═════ RECORDED DATA

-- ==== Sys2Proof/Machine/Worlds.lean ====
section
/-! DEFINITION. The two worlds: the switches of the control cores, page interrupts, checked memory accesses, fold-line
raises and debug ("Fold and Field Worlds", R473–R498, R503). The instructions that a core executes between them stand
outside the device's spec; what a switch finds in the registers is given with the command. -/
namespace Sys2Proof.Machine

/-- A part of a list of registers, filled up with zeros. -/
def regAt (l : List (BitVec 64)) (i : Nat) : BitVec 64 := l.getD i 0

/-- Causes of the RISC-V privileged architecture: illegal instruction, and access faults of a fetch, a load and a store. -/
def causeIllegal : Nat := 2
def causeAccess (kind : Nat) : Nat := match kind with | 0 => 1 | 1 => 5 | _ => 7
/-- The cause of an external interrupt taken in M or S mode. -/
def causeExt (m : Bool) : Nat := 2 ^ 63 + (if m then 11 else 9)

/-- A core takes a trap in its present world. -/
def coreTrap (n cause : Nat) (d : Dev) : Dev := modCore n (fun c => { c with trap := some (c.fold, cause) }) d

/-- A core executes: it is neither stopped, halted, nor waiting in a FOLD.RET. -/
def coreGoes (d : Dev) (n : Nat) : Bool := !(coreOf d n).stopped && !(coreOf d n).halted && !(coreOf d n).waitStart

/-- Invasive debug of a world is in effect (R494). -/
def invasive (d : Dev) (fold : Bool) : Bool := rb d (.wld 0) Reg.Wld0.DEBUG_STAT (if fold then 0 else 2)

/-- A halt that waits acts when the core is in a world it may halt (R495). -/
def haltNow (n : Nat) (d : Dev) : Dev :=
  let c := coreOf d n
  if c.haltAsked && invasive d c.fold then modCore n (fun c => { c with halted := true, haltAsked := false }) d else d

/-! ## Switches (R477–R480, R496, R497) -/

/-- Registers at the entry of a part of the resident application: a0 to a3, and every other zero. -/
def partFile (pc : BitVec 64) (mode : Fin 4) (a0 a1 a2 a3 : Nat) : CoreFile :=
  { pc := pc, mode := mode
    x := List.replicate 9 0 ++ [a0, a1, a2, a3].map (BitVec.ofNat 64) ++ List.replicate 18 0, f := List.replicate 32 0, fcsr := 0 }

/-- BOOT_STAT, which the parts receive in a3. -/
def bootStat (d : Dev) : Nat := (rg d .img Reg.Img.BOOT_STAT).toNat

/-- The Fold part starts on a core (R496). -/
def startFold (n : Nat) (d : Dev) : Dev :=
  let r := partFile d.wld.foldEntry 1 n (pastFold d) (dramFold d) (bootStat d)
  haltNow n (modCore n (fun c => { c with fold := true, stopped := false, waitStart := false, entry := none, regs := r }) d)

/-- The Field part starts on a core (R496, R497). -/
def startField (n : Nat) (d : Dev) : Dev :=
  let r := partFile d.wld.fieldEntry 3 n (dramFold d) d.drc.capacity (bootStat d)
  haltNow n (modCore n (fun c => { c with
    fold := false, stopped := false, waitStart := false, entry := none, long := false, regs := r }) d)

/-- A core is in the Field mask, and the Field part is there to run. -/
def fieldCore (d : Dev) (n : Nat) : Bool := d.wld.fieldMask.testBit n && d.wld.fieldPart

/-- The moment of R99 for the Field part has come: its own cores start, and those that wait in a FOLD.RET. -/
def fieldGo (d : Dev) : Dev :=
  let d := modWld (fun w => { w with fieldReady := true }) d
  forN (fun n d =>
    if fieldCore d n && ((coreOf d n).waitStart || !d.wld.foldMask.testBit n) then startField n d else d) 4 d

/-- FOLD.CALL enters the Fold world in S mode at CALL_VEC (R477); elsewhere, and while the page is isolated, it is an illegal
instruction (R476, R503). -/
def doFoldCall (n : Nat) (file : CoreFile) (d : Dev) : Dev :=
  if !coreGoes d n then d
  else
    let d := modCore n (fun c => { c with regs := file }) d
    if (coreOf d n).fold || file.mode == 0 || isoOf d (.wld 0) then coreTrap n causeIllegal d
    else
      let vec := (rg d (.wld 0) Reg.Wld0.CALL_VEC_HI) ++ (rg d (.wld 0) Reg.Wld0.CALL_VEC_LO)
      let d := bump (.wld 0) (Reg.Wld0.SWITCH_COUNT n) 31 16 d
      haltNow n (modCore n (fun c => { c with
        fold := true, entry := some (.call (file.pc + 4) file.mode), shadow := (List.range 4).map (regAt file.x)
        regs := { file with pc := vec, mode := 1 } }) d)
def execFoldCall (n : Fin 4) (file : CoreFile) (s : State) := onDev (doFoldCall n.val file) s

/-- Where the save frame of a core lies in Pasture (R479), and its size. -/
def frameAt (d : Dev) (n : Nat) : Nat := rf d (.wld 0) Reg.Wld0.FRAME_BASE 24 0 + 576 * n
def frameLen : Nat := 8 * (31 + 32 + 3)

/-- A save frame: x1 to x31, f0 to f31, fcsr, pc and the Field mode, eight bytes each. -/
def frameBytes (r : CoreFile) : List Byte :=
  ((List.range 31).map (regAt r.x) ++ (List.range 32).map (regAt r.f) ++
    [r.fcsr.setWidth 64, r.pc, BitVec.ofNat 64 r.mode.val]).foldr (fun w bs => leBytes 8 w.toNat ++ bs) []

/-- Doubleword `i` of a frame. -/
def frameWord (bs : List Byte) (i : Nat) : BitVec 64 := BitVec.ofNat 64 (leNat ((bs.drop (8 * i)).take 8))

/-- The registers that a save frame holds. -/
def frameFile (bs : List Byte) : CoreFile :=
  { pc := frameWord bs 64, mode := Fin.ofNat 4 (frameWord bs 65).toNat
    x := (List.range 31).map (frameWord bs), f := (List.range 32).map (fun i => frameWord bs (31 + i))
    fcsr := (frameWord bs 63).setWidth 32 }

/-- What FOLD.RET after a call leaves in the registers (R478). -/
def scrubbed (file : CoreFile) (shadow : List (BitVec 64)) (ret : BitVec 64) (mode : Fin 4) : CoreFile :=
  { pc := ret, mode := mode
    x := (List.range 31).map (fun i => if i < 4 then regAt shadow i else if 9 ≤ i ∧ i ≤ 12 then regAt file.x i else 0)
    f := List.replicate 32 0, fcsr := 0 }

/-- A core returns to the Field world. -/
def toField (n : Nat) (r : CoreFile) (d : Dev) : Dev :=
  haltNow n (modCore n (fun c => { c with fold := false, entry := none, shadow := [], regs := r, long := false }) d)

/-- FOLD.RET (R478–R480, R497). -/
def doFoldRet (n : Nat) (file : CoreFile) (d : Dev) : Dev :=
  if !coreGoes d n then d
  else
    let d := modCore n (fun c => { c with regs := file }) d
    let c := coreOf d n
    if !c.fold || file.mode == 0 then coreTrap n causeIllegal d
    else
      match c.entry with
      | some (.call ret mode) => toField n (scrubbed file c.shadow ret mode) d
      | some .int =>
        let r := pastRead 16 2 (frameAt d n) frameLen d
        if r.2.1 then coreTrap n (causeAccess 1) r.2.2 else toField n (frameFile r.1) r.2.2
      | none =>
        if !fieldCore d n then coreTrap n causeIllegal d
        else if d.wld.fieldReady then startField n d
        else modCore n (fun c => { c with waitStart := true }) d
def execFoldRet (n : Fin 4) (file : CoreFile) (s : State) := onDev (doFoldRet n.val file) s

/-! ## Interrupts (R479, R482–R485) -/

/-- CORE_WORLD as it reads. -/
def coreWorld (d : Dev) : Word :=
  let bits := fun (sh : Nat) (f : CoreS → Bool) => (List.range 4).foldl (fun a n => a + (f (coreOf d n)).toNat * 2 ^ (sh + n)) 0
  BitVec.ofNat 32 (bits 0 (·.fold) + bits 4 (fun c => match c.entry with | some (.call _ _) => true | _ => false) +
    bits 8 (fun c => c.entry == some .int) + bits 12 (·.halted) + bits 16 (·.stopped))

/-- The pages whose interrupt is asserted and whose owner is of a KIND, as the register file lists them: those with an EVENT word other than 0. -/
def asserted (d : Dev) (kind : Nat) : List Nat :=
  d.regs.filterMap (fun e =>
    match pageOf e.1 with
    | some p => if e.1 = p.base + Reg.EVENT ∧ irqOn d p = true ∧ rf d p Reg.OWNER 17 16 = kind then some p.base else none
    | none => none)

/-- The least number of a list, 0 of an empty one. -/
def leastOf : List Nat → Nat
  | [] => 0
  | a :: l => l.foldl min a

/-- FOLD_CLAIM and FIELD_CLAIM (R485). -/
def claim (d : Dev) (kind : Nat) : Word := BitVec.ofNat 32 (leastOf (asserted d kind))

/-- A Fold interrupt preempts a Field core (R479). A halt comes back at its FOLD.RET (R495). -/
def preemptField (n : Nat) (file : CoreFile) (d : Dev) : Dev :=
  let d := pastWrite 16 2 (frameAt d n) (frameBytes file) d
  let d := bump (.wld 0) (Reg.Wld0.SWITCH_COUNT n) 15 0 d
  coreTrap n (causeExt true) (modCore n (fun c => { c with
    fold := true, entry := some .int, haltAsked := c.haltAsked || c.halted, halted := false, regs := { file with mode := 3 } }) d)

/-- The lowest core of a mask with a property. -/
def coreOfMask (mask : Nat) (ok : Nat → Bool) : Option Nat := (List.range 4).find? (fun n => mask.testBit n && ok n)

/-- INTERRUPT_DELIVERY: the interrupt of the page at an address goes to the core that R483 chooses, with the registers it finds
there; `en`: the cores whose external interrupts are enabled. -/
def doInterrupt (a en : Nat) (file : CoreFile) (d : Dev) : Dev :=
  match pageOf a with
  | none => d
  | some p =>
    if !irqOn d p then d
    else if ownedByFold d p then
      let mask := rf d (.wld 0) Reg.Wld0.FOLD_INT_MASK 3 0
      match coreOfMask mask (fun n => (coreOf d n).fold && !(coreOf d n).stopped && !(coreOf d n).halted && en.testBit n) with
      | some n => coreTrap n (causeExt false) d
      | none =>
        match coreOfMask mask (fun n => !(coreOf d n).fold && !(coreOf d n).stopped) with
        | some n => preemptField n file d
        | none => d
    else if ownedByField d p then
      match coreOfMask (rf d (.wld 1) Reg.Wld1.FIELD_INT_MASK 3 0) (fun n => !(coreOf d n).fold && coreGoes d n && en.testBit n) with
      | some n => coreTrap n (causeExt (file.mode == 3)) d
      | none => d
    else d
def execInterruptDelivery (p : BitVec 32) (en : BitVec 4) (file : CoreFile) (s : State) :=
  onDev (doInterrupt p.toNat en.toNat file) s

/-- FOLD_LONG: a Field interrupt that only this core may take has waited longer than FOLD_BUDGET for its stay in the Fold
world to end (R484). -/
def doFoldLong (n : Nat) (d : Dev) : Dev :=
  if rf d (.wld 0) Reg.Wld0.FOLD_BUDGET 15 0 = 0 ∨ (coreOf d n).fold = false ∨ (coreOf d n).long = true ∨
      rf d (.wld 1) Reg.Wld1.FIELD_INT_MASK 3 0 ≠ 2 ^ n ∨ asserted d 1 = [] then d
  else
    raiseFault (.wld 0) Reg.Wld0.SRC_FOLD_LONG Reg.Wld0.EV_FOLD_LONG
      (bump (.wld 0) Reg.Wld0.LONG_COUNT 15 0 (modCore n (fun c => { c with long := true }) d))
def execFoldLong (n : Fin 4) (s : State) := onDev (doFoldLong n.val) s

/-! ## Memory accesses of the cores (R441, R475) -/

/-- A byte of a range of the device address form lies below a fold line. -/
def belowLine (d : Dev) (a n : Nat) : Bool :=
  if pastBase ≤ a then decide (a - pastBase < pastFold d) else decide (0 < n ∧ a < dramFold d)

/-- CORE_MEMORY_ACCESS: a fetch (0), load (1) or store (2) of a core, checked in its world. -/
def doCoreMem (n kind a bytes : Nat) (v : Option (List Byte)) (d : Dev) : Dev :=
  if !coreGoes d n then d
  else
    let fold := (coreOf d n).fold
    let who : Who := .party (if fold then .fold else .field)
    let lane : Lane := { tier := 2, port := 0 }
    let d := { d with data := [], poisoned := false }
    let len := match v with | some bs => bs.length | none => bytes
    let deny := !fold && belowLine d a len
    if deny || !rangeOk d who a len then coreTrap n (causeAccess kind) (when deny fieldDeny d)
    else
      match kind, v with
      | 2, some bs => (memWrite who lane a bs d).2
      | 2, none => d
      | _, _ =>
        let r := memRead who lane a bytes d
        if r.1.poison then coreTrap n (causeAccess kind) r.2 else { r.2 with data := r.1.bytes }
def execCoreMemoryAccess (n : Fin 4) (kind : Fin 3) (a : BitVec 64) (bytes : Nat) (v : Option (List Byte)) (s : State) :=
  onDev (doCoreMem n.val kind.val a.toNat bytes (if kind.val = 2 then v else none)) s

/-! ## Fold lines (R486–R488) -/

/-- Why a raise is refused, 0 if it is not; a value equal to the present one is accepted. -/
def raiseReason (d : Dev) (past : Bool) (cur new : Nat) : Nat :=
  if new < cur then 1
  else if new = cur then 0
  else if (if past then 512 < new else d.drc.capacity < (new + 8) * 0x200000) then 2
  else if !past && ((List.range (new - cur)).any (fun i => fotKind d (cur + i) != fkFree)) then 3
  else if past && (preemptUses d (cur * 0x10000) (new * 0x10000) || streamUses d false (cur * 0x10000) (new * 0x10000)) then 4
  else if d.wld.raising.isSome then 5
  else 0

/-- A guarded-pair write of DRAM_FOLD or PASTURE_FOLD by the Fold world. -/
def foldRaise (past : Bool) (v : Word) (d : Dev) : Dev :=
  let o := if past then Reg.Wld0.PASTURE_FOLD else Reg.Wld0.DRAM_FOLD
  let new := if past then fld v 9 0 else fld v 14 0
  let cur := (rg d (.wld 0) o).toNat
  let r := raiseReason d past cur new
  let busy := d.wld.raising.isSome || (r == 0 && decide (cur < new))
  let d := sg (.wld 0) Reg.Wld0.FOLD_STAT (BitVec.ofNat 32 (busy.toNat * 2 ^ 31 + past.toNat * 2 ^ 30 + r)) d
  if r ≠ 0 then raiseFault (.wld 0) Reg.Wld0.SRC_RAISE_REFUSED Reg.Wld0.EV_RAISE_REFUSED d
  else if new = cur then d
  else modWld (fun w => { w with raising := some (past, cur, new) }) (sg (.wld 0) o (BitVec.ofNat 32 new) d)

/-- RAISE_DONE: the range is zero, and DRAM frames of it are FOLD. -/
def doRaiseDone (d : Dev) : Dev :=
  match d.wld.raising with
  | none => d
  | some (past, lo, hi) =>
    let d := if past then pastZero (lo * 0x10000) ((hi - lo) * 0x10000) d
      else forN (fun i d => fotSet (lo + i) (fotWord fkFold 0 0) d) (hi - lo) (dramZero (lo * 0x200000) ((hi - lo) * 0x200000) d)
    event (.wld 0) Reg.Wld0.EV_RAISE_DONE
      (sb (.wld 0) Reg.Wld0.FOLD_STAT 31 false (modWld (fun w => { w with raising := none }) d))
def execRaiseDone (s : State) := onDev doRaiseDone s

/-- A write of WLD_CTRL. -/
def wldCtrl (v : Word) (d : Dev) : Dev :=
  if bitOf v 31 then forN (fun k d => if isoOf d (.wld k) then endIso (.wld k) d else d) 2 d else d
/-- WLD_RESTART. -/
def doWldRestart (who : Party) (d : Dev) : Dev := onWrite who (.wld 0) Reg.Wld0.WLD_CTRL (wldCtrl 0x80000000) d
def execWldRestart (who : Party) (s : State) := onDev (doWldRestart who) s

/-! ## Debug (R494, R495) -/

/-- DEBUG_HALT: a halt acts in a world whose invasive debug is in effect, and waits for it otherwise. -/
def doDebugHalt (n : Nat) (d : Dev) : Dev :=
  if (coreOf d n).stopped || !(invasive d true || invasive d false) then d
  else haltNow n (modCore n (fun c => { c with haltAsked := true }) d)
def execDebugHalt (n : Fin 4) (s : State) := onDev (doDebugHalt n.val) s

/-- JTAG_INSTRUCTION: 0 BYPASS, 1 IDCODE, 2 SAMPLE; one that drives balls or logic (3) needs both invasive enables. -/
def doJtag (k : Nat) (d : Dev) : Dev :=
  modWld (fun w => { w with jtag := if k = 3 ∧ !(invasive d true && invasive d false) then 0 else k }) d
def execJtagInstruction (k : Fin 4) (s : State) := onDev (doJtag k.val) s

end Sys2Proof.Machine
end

══════════

Extract all lines from the material above that include the word "frameLen".

def frameLen : Nat := 8 * (31 + 32 + 3)
        let r := pastRead 16 2 (frameAt d n) frameLen d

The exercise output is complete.